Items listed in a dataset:
-- ==== Sys2Proof/Certificates/Slice0/Obligations.lean ====
section
/-! DEFINITION. The statements for the provers: what the commands do by the numbered rules of the spec, and what every step keeps. -/

open Sys2Proof Sys2Proof.Machine

/-- A step takes the command at the front of the queue and runs it with the queue's rest (log entry 1). -/
def Obligations.StepRunsFront : Prop :=
  ∀ (s : State) (c : Instr) (rest : List Instr), s.pending = c :: rest → step s = exec c { s with pending := rest }

/-- With nothing queued the block idles for one tick of MRT and what waits goes on (R439; that an idle step is one tick, and that what waits
goes on there, are the model's choices, log entries 1 and 129). -/
def Obligations.StepIdlesOneTick : Prop :=
  ∀ s : State, s.pending = [] →
    (s.power.aon ≠ .reset → s.mode.phase ≠ .shelf →
      let u : State := { s with time := { s.time with mrt := (s.time.mrt + 1) % 2 ^ 64 } }
      step s = .next u.goOn ∧ (s.up = false → step s = .next u))
    ∧ (s.power.aon = .reset ∨ s.mode.phase = .shelf → step s = .next s.goOn ∧ (s.up = false → step s = .next s))

/-- The spec gives every command of the table an effect: no step ends in a fault or a refusal. -/
def Obligations.EveryStepAnswersNext : Prop :=
  (∀ (c : Instr) (s : State), ∃ t, exec c s = .next t) ∧ ∀ s : State, runsOn s

/-- The invariant that every step keeps holds after reset. -/
def Obligations.ResetHoldsInvariant : Prop := State.reset.pending = [] ∧ memoriesWf State.reset

/-- The memories of R141, R344 and R399 keep their canonical form at every step, whatever command runs. -/
def Obligations.StepKeepsMemories : Prop := ∀ s t : State, memoriesWf s → step s = .next t → memoriesWf t

/-- No command takes back a blown OTP lock, revocation or fuse, or changes the factory values (R103, R120, R145, R146, R502). -/
def Obligations.StepOtpOneWay : Prop := ∀ s t : State, step s = .next t → otpOneWay s.otp t.otp

/-- No command adds to, drops from or reorders the queue, and the free source is never drawn twice (log entries 1 and 2). -/
def Obligations.StepTakesOneCommand : Prop :=
  ∀ s t : State, step s = .next t → t.pending = s.pending.tail ∧ s.free ≤ t.free

/-- The header of every page, the stepping, MRT, TIME_GAP and the host states right after reset (R4, R54, R65, R439). -/
def Obligations.ResetRegisters : Prop :=
  (∀ p, p < pageCount → State.reset.pageWord p 0x000 = 0x10000 + 0x5900 + p
    ∧ State.reset.pageWord p 0x004 = 0 ∧ State.reset.pageWord p 0x008 = 0 ∧ State.reset.pageWord p 0x00C = 0
    ∧ State.reset.pageWord p 0x010 = 0 ∧ State.reset.pageWord p 0x014 = 0 ∧ State.reset.pageWord p 0x018 = 0)
  ∧ State.reset.pageWord pgGLB 0x40 = 0xB0
  ∧ State.reset.time.mrt = 0 ∧ State.reset.gap = true
  ∧ ∀ n, n < 6 → State.reset.hostSt n = hsOFF

/-- The one-deep queue of every command register (R72). UNLOCK_RMT during a round and UPDATE_STROBE with no group request nothing
that waits. -/
def Obligations.CommandQueue : Prop :=
  ∀ (s : State) (i : Instr) (p off : Nat) (f : State → State), cmdSpec i = some (p, off, f) →
    (i = .unlockRmt → s.flag Reg.ATT.STATUS_ROUND_BUSY = false) → (∀ g, i = .updateStrobe g → g % 256 ≠ 0) →
    (s.up = false → exec i s = .next s)
    ∧ (s.ready p off = true → exec i s = .next (f s))
    ∧ (s.up = true → (s.cmdSlot p off).queued = none → (s.cmdSlot p off).running.isSome = true →
        exec i s = .next (s.setCmdSlot p off ⟨(s.cmdSlot p off).running, some i⟩))
    ∧ (s.up = true → (s.cmdSlot p off).queued.isSome = true →
        exec i s = .next ((s.wr (Hdr.CMD_LOST p) 1).wr (Hdr.EVENT p 3) 1))

/-- QUEUED_CMD_START gives a waiting command its effect (R72). -/
def Obligations.QueuedCommandStarts : Prop :=
  ∀ (s : State) (i : Instr) (p off : Nat) (f : State → State), s.up = true → s.cmdSlot p off = ⟨none, some i⟩ →
    cmdSpec i = some (p, off, f) → exec (.queuedCmdStart p off) s = .next (f (s.setCmdSlot p off ⟨none, none⟩))

/-- R63: register accesses are 32 bits wide and aligned; any other ends with a bus error and changes nothing. The same for the pages
0x32 to 0xFF (R61), and in user mode for the pages that reject it (R167). -/
def Obligations.RegisterAccessWidth : Prop :=
  ∀ (s : State) (x : CoreAccess) (w : Option Nat) (v : Nat), s.up = true → regBase ≤ x.addr → x.addr < regBase + 0x100000 →
    (x.size ≠ 4 ∨ x.addr % 4 ≠ 0 ∨ 0x32 ≤ pageOf x.addr ∨ (x.user = true ∧ machinePages.contains (pageOf x.addr) = true)) →
      exec (.crossDomainAccess x w) s = .next { s with bus := ⟨true, 0⟩ }
      ∧ exec (.registerWrite x v) s = .next { s with bus := ⟨true, 0⟩ }

/-- R71: CFG fields are written only through their shadow; a non-CFG field has no shadow and its shadow offset reads 0 and ignores
writes (R64). -/
def Obligations.ActiveViewOfCfg : Prop :=
  ∀ (s : State) (x : CoreAccess) (v : Nat), s.up = true → regBase ≤ x.addr → x.addr < regBase + 0x100000 →
    x.size = 4 → x.addr % 4 = 0 → pageOf x.addr < 0x32 → (x.user = true → machinePages.contains (pageOf x.addr) = false) →
    (∀ w, (s.core x.core.val).pmpOk x.user x.addr 4 w = true) →
    (∀ d, s.crossDom (pageOf x.addr) (offOf x.addr) = some d → d < 6 → s.csLow d = false) →
    (0x40 ≤ offOf x.addr → offOf x.addr < 0x800 → s.wordAt (pageOf x.addr) (offOf x.addr) ≠ [] →
      (∀ f ∈ s.wordAt (pageOf x.addr) (offOf x.addr), f.kind = .cfg) →
        exec (.registerWrite x v) s = .next { s.writeLost (pageOf x.addr) (offOf x.addr) with bus := ⟨false, 0⟩ })
    ∧ (0x840 ≤ offOf x.addr → s.wordAt (pageOf x.addr) (offOf x.addr) = [] →
        exec (.registerWrite x v) s = .next { s with bus := ⟨false, 0⟩ }
        ∧ exec (.crossDomainAccess x none) s = .next { s with bus := ⟨false, 0⟩ })

/-- A write of a shadow word (R62, R68, R70, R81). That the fields of the word have places of their own holds of every word of the
page tables. An access that the PMP refuses changes nothing (R167; the entries' encoding is log entry 101). -/
def Obligations.ShadowWrite : Prop :=
  (∀ (s : State) (x : CoreAccess) (v : Nat), s.up = true → regBase ≤ x.addr → x.addr < regBase + 0x100000 →
    x.size = 4 → x.addr % 4 = 0 → pageOf x.addr < 0x32 → (x.user = true → machinePages.contains (pageOf x.addr) = false) →
    (∀ w, (s.core x.core.val).pmpOk x.user x.addr 4 w = true) →
    0x840 ≤ offOf x.addr → s.wordAt (pageOf x.addr) (offOf x.addr) ≠ [] →
    (s.wordAt (pageOf x.addr) (offOf x.addr)).Pairwise (fun f g => f.keyOf ≠ g.keyOf) →
      (s.flag (Hdr.LOCK (pageOf x.addr)) = true → exec (.registerWrite x v) s =
        .next { s.writeLostWith (pageOf x.addr) (offOf x.addr) Reason.PAGE_LOCKED with bus := ⟨false, 0⟩ })
      ∧ (s.flag (Hdr.LOCK (pageOf x.addr)) = false → s.flag (Hdr.CHECK_BUSY (pageOf x.addr)) = true → exec (.registerWrite x v) s =
        .next { s.writeLost (pageOf x.addr) (offOf x.addr) with bus := ⟨false, 0⟩ })
      ∧ (s.flag (Hdr.LOCK (pageOf x.addr)) = false → s.flag (Hdr.CHECK_BUSY (pageOf x.addr)) = false →
        ∃ t, exec (.registerWrite x v) s = .next t
          ∧ (∀ f ∈ s.wordAt (pageOf x.addr) (offOf x.addr), t.shadowOf f = fieldPart f v % 2 ^ f.width)
          ∧ (∀ g : Fld, (∀ f ∈ s.wordAt (pageOf x.addr) (offOf x.addr), f.keyOf ≠ g.keyOf) → t.shadowOf g = s.shadowOf g)
          ∧ (∀ g : Fld, t.cfg g = s.cfg g ∧ t.rd g = s.rd g) ∧ sameStores s t ∧ t.bus = ⟨false, 0⟩))
  ∧ (∀ (s : State) (x : CoreAccess) (v : Nat), s.up = true → (s.core x.core.val).pmpOk x.user x.addr x.size true = false →
      exec (.registerWrite x v) s = .next { s with bus := ⟨true, 0⟩ } ∧ exec (.crossDomainAccess x (some v)) s = .next { s with bus := ⟨true, 0⟩ })
  ∧ (∀ (s : State) (x : CoreAccess), s.up = true → (s.core x.core.val).pmpOk x.user x.addr x.size false = false →
      exec (.crossDomainAccess x none) s = .next { s with bus := ⟨true, 0⟩ })
  ∧ (∀ (c : CoreSt) (user w : Bool) (a n : Nat), c.pmpCfg = [] → c.pmpOk user a n w = !user)

/-- A CFD write (R551, R68, R94). That the fields of the word have places of their own, and that none is a grace flag, holds of every word
of the page tables. -/
def Obligations.CfdWrite : Prop :=
  ∀ (s : State) (p off v : Nat), s.up = true → p < 0x32 → off < 0x800 → off ≠ 4 → s.wordAt p off ≠ [] →
    (∀ f ∈ s.wordAt p off, f.kind = .cfd) →
    (s.wordAt p off).Pairwise (fun f g => f.keyOf ≠ g.keyOf) →
    (∀ f ∈ s.wordAt p off, f.keyOf ≠ Reg.GLB.CRC_STATUS_GRACE_OPEN.keyOf) →
      (s.flag (Hdr.LOCK p) = true → exec (.cfdWrite p off v) s = .next (s.writeLostWith p off Reason.PAGE_LOCKED))
      ∧ (∀ c, s.flag (Hdr.LOCK p) = false → s.cfdFault p (s.wordAt p off) v = some c →
          exec (.cfdWrite p off v) s = .next (s.writeLostWith p off c))
      ∧ (s.flag (Hdr.LOCK p) = false → s.cfdFault p (s.wordAt p off) v = none →
          s.flag Reg.GLB.CRC_STATUS_GRACE_OPEN = true → s.flag Reg.GLB.CRC_STATUS_ARMED = true →
          exec (.cfdWrite p off v) s = .next (s.writeLostWith p off Reason.CRC_UNCOMMITTED))
      ∧ (s.flag (Hdr.LOCK p) = false → s.cfdFault p (s.wordAt p off) v = none →
          (s.flag Reg.GLB.CRC_STATUS_GRACE_OPEN && s.flag Reg.GLB.CRC_STATUS_ARMED) = false →
          ∃ t, exec (.cfdWrite p off v) s = .next t
            ∧ (∀ f ∈ s.wordAt p off, t.rd f = fieldPart f v % 2 ^ f.width)
            ∧ t.rd Reg.GLB.CRC_STATUS_GRACE_OPEN = 1
            ∧ sameFieldsBut (Reg.GLB.CRC_STATUS_GRACE_OPEN :: s.wordAt p off) s t ∧ sameCfg s t ∧ sameStores s t)

/-- A write of PAGE_CTRL (R67, R68, R551); one that sets ENABLE takes effect when its check passes (log entry 96). -/
def Obligations.PageCtrlWrite : Prop :=
  ∀ (s : State) (p v : Nat), s.up = true → p < 0x32 →
    (s.flag (Hdr.LOCK p) = true → exec (.pageCtrlWrite p v) s = .next (s.writeLostWith p 0x004 Reason.PAGE_LOCKED))
    ∧ (s.flag (Hdr.LOCK p) = false →
        (Nat.land v (2 ^ 32 - 1 - 0x171) ≠ 0 ∨ (s.enabled p = true ∧ bits v 6 4 ≠ s.rd (Hdr.UPD_GROUP p))) →
        exec (.pageCtrlWrite p v) s = .next (s.writeLostWith p 0x004 Reason.FIELD_RANGE))
    ∧ (s.flag (Hdr.LOCK p) = false → Nat.land v (2 ^ 32 - 1 - 0x171) = 0 →
        (s.enabled p = true → bits v 6 4 = s.rd (Hdr.UPD_GROUP p)) →
        (s.flag Reg.GLB.CRC_STATUS_GRACE_OPEN = true → s.flag Reg.GLB.CRC_STATUS_ARMED = true →
          exec (.pageCtrlWrite p v) s = .next (s.writeLostWith p 0x004 Reason.CRC_UNCOMMITTED))
        ∧ ((s.flag Reg.GLB.CRC_STATUS_GRACE_OPEN = true → s.flag Reg.GLB.CRC_STATUS_ARMED = false) →
            (bit v 0 = true → s.enabled p = false → exec (.pageCtrlWrite p v) s =
              .next (({ s with enableChecks := Tbl.put 0 s.enableChecks p v }).wr (Hdr.CHECK_BUSY p) 1))
            ∧ (bit v 0 = false ∨ s.enabled p = true →
              ∃ u, exec (.pageCtrlWrite p v) s = .next u.strobeWaited
                ∧ u.enabled p = bit v 0 ∧ u.rd (Hdr.UPD_GROUP p) = bits v 6 4
                ∧ (bit v 8 = true → u.flag (Hdr.LOCK p) = true ∧ u.flag (Hdr.LOCKED p) = true)
                ∧ (bit v 8 = false → u.flag (Hdr.LOCK p) = false ∧ u.flag (Hdr.LOCKED p) = s.flag (Hdr.LOCKED p))
                ∧ u.flag Reg.GLB.CRC_STATUS_GRACE_OPEN = true
                ∧ u.enableChecks = Tbl.put 0 s.enableChecks p 0 ∧ u.strobe = s.strobe
                ∧ u.flag (Hdr.CHECK_BUSY p)
                    = ((s.strobe.phase = StrobePhase.check || s.strobe.phase = StrobePhase.arm) && s.strobePages.contains p)
                ∧ sameFieldsBut [Hdr.UPD_GROUP p, Hdr.LOCK p, Hdr.LOCKED p, Hdr.ENABLE p, Hdr.CHECK_BUSY p,
                    Reg.GLB.CRC_STATUS_GRACE_OPEN] s u
                ∧ sameCfg s u ∧ sameStores s u)))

● WHAT THIS TASK INVOLVES: Reproduce only the lines above, starting at the line with "open Sys2Proof Sys2Proof.Machine" and ending at the line with "s.pending = [] →", exactly as written.

● EXERCISE OUTPUT:
open Sys2Proof Sys2Proof.Machine

/-- A step takes the command at the front of the queue and runs it with the queue's rest (log entry 1). -/
def Obligations.StepRunsFront : Prop :=
  ∀ (s : State) (c : Instr) (rest : List Instr), s.pending = c :: rest → step s = exec c { s with pending := rest }

/-- With nothing queued the block idles for one tick of MRT and what waits goes on (R439; that an idle step is one tick, and that what waits
goes on there, are the model's choices, log entries 1 and 129). -/
def Obligations.StepIdlesOneTick : Prop :=
  ∀ s : State, s.pending = [] →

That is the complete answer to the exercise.